By Rob Brezsny
ARIES (March 21-April 19): Nineteenth-century English poet
Dante Gabriel Rossetti wrote a series of sensual sonnets inspired by his
relationship with his wife Elizabeth. Before he could publish them, Elizabeth
died. He was so distraught he placed the only copy of his manuscript in the
grave with her. Years later, though, he decided the love poems were too good to
consign forever to the oblivion of the dirt. He had the coffin disinterred and
recovered his work. I suggest you draw inspiration from this story, Aries.
Reclaim riches that you once abandoned or left for dead. Halloween costume
suggestions: grave-digger, archaeologist, miner, psychic medium who communes
with the spirits of the departed.
TAURUS (April 20-May 20): "Jaws" is the most common
name for pet goldfish. Take your cue from this fun fact, Taurus. Identify the
mildest, tamest, most passive part of you, then push it in the direction of
becoming more daring, assertive, and courageous. If it helps to give that part
of you a nickname like "Jaws," by all means do so. Halloween costume
suggestion: a shark, Tyrannosaurus, dragon, or football player.
GEMINI (May 21-June 20): A sizable proportion of Christians are
addicted to pornography, according to a poll conducted by a major Christian
website (www.christiannews.christianet.com). It that's true, it's dramatic
proof of what psychologists say: that we're prone to be unhealthily obsessed
and possessed by whatever we demonize. Meditate on how this theme might apply
to you, Gemini. Investigate whether you're being hurt by your scorn and anger
and hatred. And please note that I'm not advising you to protect yourself from
people or things you judge as bad, but rather from your attitudes about them.
Halloween costume suggestion: a fundamentalist porn star.
CANCER (June 21-July 22): In December 1984, comedian T. R.
Benker told jokes for 48 consecutive hours at a restaurant in Mount Prospect,
Illinois. Last year, Ethiopian oddball Belachew Girma laughed nonstop for 100
minutes at a club in Munich. These two chuckle-meisters are your role models,
Cancerian. Your assignment is to stimulate massive attacks of reeling merriment
and potent doses of sacred revelry as much as possible, both in yourself and
others. Halloween costume suggestion: a court jester who relentlessly doles out
compliments; a smirking prankster with angel wings and a halo; Santa Claus with
a bag full of joke gifts; Lucille Ball imitating Sara Silverman or vice versa.

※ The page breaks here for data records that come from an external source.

/-- R244 to R250: the course group in a free thread.
The model's choices here: log 16. -/
def Obligations.CourseGroup : Prop :=
  (∀ f s e l v slot, Solo formCcreate f s e l v → slot < 64 → (∀ k, k < slot → (sGet e.pl.table k).isSome = true) →
    sGet e.pl.table slot = none →
    let p := { e.pl with table := sPut e.pl.table slot ⟨f.md.getLsbD 0, [], false, [], 0, [], [], [], [], [], [], false⟩ }
    Ends (.ccreate f) s (setPallet s p) e l (putG f.d.toNat 1 (courseHandle p slot).toNat v.t)) ∧
  (∀ f s e l v c p, Solo formCfree f s e l v → e.sh.course = none → courseOf s e.pl (v.g 1 f.a.toNat) = some c →
    c.c.pinned = false → c.c.members = [] → getPallet s c.pal = some p →
    Ends (.cfree f) s (setPallet s { p with
      table := sDel p.table c.slot
      ser := sPut p.ser c.slot ((sGetD p.ser c.slot 0 + 1) % 2 ^ 16) }) e l v.t) ∧
  (∀ f s e l v c, Solo formCjoin f s e l v → e.sh.course = none → courseOf s e.pl (v.g 1 f.a.toNat) = some c →
    (e.pl.key, v.t.uid) ∉ c.c.members → c.c.members.length < 128 →
    Ends (.cjoin f) s (putCourse s c.pal c.slot (courseEvent { c.c with members := c.c.members ++ [(e.pl.key, v.t.uid)] })) e l v.t) ∧
  (∀ f s e l v c, Solo formCleave f s e l v → e.sh.course = none → courseOf s e.pl (v.g 1 f.a.toNat) = some c →
    (e.pl.key, v.t.uid) ∈ c.c.members → c.c.pinAt = [] → ((getPallet s c.pal).bind fun p => sGet p.table c.slot) = some c.c →
    Ends (.cleave f) s (putCourse s c.pal c.slot (courseLeave c.c (e.pl.key, v.t.uid))) e l v.t) ∧
  (∀ f s e l v c, Solo formCid f s e l v → courseOf s e.pl (v.g 1 f.a.toNat) = some c →
    Ends (.cid f) s s e l (putG (f.d.toNat + 1) 1 c.c.members.length (putG f.d.toNat 1
      ((c.c.members.findIdx? fun m => m == (e.pl.key, v.t.uid)).getD (2 ^ 32 - 1)) v.t)))

/-- R26, R248: at cpin a member waits in the spawn store after the instruction; the last one to come pins the course with its tiles; cunpin
makes the course's threads free, every lane active.
R251 to R253: carrive releases, joins the open generation and returns its number; cwait and cbar go on once it has completed, with an
acquire of the arrivals' stamps, and sleep before.
The model's choices here: log 18. -/
def Obligations.CoursePinningAndBarriers : Prop :=
  (∀ f s e l v c, Solo formCpin f s e l v → e.sh.course = none → courseOf s e.pl (v.g 1 f.a.toNat) = some c → c.c.clus = false →
    (e.pl.key, v.t.uid) ∈ c.c.members → (∀ x ∈ c.c.pinAt, x.2.1 = s.iss.pc) →
    (∃ m ∈ c.c.members, m.2 ≠ v.t.uid ∧ ∀ x ∈ c.c.pinAt, x.1 ≠ m.2) → entryRoom s e.pl.key = true →
    ∃ t n, exec (.cpin f) s = .next t ∧ threadAt t e.sh.key l = none ∧ n ∈ t.cs.store ∧ n.thr = v.t ∧ n.pc = s.iss.next ∧
      n.sleep = .pin c.slot ∧ (((getPallet t e.pl.key).bind fun p => sGet p.table c.slot).map (·.pinAt)) =
        some (c.c.pinAt ++ [(v.t.uid, s.iss.pc, f.md.toNat)])) ∧
  (∀ f s e l v c, Solo formCpin f s e l v → e.sh.course = none → courseOf s e.pl (v.g 1 f.a.toNat) = some c → c.c.clus = false →
    (e.pl.key, v.t.uid) ∈ c.c.members → c.c.members.length ≤ 32 * e.la.r.depth → storedOf s e.pl.key v.t.uid = none →
    (∀ m ∈ c.c.members, m ≠ (e.pl.key, v.t.uid) → (∃ x ∈ c.c.pinAt, x.1 = m.2) ∧
      ∃ n, storedOf s e.pl.key m.2 = some n ∧ n.k = kImage e.sh (l % 32)) →
    (∀ x ∈ c.c.pinAt, x.2.1 = s.iss.pc ∧ x.2.2 = f.md.toNat) → f.md.toNat ≤ tilesFree e.la e.pl →
    f.md.toNat ≤ ((List.range 128).filter fun i => !(seatedTiles s e.pl.core).contains i).length → c.c.pinned = false → c.c.tiles = [] → 0 < e.la.r.depth →
    ∃ t x, exec (.cpin f) s = .next t ∧ ((getPallet t e.pl.key).bind fun p => sGet p.table c.slot) = some x ∧ x.pinned = true ∧
      x.tiles.length = f.md.toNat ∧ x.members = c.c.members ∧ (∀ m ∈ x.members, ∃ y ∈ x.pinAt, y.1 = m.2) ∧
      threadAt t e.sh.key l = none) ∧
  (∀ f s e l v c slot k, getSheet s s.iss.sheet = some c → c.course = some slot → c.done = 0 →
    Solo formCunpin f (setSheet s { c with em := lanesMask c, done := maskOf ((c.lanes.map (·.1)).drop 1) }) e l v →
    courseOf s e.pl (v.g 1 f.a.toNat) = some k → k.slot = slot → k.c.clus = false →
    courseBusy s e.pl.key slot = false →
    ∃ t sh y, exec (.cunpin f) s = .next t ∧ getSheet t e.sh.key = some sh ∧ sh.pc = s.iss.next ∧ sh.course = none ∧
      sh.em = lanesMask c ∧ ((getPallet t k.pal).bind fun p => sGet p.table slot) = some y ∧ y.pinned = false ∧ y.tiles = []) ∧
  (∀ f s e l v c r s1 x, Solo formCarrive f s e l v → e.sh.course = none → courseOf s e.pl (v.g 1 f.a.toNat) = some c →
    barScope v c.c = none → (e.pl.key, v.t.uid) ∈ c.c.members → (e.pl.key, v.t.uid) ∉ c.c.arrived →
    v.release s v.f.scope.toNat = .ok (r, s1) → ((getPallet s1 c.pal).bind fun p => sGet p.table c.slot) = some x →
    Does (.carrive f) s (putCourse s1 c.pal c.slot (courseEvent { x with
      openSt := addMark x.openSt (v.mark s1 v.f.scope.toNat r)
      arrived := x.arrived ++ [(e.pl.key, v.t.uid)] })) e l (putG f.d.toNat 1 c.c.gen.toNat)) ∧
  (∀ f s e l v c, Solo formCwait f s e l v → e.sh.course = none → courseOf s e.pl (v.g 1 f.a.toNat) = some c →
    barScope v c.c = none → (e.pl.key, v.t.uid) ∈ c.c.members → ((getPallet s c.pal).bind fun p => sGet p.table c.slot) = some c.c →
    let d := (c.c.gen - (v.g 2 f.b.toNat).setWidth 16).toNat
    (0 < d → d ≤ 2 ^ 15 → Does (.cwait f) s (v.acquire s v.f.scope.toNat c.c.lastSt) e l id) ∧
    (d = 0 → entryRoom s e.sh.pal = true → ∃ t n, exec (.cwait f) s = .next t ∧ threadAt t e.sh.key l = none ∧
      n ∈ t.cs.store ∧ n.thr = v.t ∧ n.pc = s.iss.next ∧
      n.sleep = .cwait c.pal c.slot ((v.g 2 f.b.toNat).setWidth 16) v.f.scope)) ∧
  (∀ f s e l v c r s1 x, Solo formCbar f s e l v → e.sh.course = none → courseOf s e.pl (v.g 1 f.a.toNat) = some c →
    barScope v c.c = none → (e.pl.key, v.t.uid) ∈ c.c.members → (e.pl.key, v.t.uid) ∉ c.c.arrived → entryRoom s e.sh.pal = true →
    v.release s v.f.scope.toNat = .ok (r, s1) → ((getPallet s1 c.pal).bind fun p => sGet p.table c.slot) = some x → x.gen = c.c.gen →
    (∀ m ∈ x.expected, m ∈ x.arrived ∨ m = (e.pl.key, v.t.uid)) →
    Does (.cbar f) s (v.acquire (putCourse s1 c.pal c.slot (courseEvent { x with
      openSt := addMark x.openSt (v.mark s1 v.f.scope.toNat r)
      arrived := x.arrived ++ [(e.pl.key, v.t.uid)] })) v.f.scope.toNat (addMark x.openSt (v.mark s1 v.f.scope.toNat r))) e l id)

/-- R199 to R203: a load that passes its checks gives the bytes that the access reads, as its registers hold them.
The model's choices here: log 40, 90. -/
def Obligations.Loads : Prop :=
  (∀ i o f n ldp mis w s e l v p s1 s2 bytes s3, LoadRow i o f n ldp mis w → Solo o f s e l v → v.f.spc ≠ 5 →
    v.check s accLoad (v.addr true) n mis = .ok (p, s1) → v.gate s1 v.f.spc.toNat (v.addr true) n = .ok s2 →
    v.load s2 p n (f.md.getLsbD 0) ldp = .ok (bytes, s3) →
    Does i s s3 e l fun t => w (ofLe bytes) { t with skip := false }) ∧
  (∀ f s e l v p s1 s2 bytes s3, Solo formLdk f s e l v → v.f.spc ≠ 5 →
    v.check s accLoad (v.addr true) (wBytes f.w) false = .ok (p, s1) →
    v.gate s1 v.f.spc.toNat (v.addr true) (wBytes f.w) = .ok s2 →
    v.load s2 p (wBytes f.w) (f.md.getLsbD 0) false = .ok (bytes, s3) →
    ∃ t, exec (.ldk f) s = .next t ∧
      ActsK s s3 t e l (fun t => { t with skip := false }) (putK (l % 32) f.d.toNat (wCnt f.w) (ofLe bytes))) ∧
  (∀ i o f n ldp mis w s e l v x, LoadRow i o f n ldp mis w → Solo o f s e l v → v.f.spc = 5 →
    winLoad s e.cx (v.addr true) n = .value x → Ends i s s e l (w x v.t))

LEO (July 23-Aug. 22): Most flowers depend on pollinators to
reproduce. Birds and insects brush up against a flower's male parts, picking up
pollen that they leave on the female parts of the next flower they visit. But
nature has created an anomaly that doesn't play by these rules. A wild orchid
fecundates itself. Its male bits actually move, carrying out a complicated
maneuver to reach around and down to deposit pollen directly into its female
portions. This orchid is your power symbol, Leo. I hope it encourages you to
learn more about self-fertilization--to increase your mastery of the
underappreciated art of inspiring and teaching and taking care of yourself.
Halloween costume suggestion: a hermaphrodite carrying a wild orchid.